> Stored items
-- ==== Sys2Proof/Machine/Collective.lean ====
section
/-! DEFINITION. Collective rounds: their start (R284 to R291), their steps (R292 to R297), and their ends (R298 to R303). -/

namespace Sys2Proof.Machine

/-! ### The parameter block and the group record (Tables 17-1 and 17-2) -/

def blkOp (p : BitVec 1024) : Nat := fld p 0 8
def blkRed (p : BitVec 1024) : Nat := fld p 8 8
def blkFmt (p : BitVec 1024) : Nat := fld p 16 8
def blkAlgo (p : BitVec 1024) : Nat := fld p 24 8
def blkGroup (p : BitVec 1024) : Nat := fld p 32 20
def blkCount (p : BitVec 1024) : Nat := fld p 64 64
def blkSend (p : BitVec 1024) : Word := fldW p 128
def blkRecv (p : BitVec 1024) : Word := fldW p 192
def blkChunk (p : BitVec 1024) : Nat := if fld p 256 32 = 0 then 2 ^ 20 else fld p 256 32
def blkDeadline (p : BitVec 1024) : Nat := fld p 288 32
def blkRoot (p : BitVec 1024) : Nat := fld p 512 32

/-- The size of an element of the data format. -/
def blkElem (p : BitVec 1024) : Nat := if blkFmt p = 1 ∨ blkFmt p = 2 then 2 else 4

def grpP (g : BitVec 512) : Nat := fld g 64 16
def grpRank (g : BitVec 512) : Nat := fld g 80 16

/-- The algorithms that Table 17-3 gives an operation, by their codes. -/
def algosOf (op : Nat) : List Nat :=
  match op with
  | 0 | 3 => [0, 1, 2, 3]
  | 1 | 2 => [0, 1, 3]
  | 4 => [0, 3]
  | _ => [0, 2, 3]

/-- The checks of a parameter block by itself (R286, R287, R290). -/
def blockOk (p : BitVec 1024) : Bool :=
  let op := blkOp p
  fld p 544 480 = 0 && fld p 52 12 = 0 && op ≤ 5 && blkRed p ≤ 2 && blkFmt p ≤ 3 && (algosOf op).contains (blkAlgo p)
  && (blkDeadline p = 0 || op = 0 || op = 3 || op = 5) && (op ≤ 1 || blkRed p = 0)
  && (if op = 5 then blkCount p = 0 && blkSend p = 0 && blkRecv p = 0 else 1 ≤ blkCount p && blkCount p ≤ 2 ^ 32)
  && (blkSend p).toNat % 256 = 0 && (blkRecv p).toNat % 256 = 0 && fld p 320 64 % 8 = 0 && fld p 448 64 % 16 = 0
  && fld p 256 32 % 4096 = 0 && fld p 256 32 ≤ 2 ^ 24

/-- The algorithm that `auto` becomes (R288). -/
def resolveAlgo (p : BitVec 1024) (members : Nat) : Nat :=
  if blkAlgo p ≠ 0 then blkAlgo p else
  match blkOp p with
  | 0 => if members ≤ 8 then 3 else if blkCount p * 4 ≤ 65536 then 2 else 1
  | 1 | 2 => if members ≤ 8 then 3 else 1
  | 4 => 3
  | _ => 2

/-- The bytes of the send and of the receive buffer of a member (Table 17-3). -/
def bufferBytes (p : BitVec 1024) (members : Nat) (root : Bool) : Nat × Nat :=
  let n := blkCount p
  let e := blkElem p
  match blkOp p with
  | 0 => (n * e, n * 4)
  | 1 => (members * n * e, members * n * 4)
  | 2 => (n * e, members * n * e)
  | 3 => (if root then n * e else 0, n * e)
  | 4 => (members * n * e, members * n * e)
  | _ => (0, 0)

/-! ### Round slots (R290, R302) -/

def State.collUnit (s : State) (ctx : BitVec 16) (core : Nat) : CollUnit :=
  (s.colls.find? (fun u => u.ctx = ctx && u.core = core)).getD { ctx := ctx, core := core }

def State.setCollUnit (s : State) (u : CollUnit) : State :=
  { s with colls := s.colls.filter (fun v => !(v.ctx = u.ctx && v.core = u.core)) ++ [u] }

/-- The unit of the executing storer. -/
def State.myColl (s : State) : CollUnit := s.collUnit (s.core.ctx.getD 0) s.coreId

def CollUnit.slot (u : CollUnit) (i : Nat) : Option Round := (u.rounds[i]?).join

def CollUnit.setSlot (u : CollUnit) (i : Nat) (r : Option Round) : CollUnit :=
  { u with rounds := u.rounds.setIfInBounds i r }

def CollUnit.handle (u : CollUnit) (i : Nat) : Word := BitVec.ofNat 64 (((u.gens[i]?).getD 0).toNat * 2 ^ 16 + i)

* * *

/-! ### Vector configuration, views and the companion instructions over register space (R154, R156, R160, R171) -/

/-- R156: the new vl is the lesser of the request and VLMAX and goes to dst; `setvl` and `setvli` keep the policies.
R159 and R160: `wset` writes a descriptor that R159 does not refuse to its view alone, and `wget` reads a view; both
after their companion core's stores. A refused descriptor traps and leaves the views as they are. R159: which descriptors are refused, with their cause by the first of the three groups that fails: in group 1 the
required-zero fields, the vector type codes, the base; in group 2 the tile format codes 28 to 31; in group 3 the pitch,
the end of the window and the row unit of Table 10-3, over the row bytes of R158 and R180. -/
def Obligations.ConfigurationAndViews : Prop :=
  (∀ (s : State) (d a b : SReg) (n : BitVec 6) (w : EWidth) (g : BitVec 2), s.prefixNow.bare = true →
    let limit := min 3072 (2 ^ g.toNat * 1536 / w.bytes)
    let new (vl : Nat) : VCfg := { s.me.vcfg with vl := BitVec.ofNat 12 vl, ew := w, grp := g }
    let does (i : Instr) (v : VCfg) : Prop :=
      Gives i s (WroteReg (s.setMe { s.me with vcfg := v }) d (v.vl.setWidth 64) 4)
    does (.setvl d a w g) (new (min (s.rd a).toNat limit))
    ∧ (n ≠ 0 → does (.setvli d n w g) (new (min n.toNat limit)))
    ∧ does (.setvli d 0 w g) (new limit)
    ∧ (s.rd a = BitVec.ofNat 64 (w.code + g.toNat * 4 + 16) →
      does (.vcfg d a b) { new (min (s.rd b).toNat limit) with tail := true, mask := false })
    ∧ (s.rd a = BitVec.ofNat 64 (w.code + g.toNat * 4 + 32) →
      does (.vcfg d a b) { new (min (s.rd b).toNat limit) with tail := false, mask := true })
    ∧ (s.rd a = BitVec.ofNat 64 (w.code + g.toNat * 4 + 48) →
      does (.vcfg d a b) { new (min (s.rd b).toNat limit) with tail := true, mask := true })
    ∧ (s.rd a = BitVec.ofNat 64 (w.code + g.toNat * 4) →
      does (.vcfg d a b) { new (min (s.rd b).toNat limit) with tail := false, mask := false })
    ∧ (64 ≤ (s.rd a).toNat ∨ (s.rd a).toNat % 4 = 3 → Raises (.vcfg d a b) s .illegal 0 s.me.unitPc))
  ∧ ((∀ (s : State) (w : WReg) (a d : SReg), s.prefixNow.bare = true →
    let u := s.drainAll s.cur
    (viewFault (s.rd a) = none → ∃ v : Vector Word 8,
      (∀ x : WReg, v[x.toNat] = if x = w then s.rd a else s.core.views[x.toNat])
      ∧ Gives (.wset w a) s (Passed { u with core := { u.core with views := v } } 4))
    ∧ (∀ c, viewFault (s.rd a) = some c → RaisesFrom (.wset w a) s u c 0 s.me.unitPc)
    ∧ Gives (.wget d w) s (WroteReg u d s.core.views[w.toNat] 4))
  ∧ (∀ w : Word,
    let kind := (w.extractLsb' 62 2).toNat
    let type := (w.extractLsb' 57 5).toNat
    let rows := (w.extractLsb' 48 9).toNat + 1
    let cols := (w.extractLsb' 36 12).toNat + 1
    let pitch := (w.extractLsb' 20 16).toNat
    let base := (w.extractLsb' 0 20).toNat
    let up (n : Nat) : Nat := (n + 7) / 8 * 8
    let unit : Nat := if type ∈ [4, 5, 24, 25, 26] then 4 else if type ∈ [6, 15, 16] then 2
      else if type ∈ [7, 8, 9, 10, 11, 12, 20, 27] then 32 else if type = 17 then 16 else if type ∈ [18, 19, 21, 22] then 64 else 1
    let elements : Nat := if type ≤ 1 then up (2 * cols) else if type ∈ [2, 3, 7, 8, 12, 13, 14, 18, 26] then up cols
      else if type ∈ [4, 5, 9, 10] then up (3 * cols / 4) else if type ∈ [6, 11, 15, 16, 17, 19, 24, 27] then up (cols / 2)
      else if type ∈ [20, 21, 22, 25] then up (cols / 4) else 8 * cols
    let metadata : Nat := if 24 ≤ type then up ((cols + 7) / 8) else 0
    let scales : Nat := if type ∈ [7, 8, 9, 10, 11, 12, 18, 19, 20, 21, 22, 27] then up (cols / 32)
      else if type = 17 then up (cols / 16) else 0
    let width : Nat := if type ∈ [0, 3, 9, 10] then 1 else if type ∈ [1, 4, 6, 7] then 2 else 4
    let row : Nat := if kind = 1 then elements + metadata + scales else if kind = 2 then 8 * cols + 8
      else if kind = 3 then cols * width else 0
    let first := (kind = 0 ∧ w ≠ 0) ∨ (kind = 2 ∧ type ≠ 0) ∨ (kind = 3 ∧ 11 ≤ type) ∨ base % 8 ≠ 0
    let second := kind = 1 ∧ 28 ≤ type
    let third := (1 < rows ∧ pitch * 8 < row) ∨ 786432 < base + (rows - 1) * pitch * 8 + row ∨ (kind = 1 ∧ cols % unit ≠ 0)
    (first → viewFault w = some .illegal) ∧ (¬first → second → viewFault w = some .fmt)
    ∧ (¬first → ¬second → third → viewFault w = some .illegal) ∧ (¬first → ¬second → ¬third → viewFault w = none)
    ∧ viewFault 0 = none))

> ABOUT THIS TASK
There is a run of lines above from the one with "a view; both" to the one with "(∀ (s : State) (d"; print exactly that run, both ends included, and nothing else.

> SOLUTION TO THIS PROBLEM
R159 and R160: `wset` writes a descriptor that R159 does not refuse to its view alone, and `wget` reads a view; both
after their companion core's stores. A refused descriptor traps and leaves the views as they are. R159: which descriptors are refused, with their cause by the first of the three groups that fails: in group 1 the
required-zero fields, the vector type codes, the base; in group 2 the tile format codes 28 to 31; in group 3 the pitch,
the end of the window and the row unit of Table 10-3, over the row bytes of R158 and R180. -/
def Obligations.ConfigurationAndViews : Prop :=
  (∀ (s : State) (d a b : SReg) (n : BitVec 6) (w : EWidth) (g : BitVec 2), s.prefixNow.bare = true →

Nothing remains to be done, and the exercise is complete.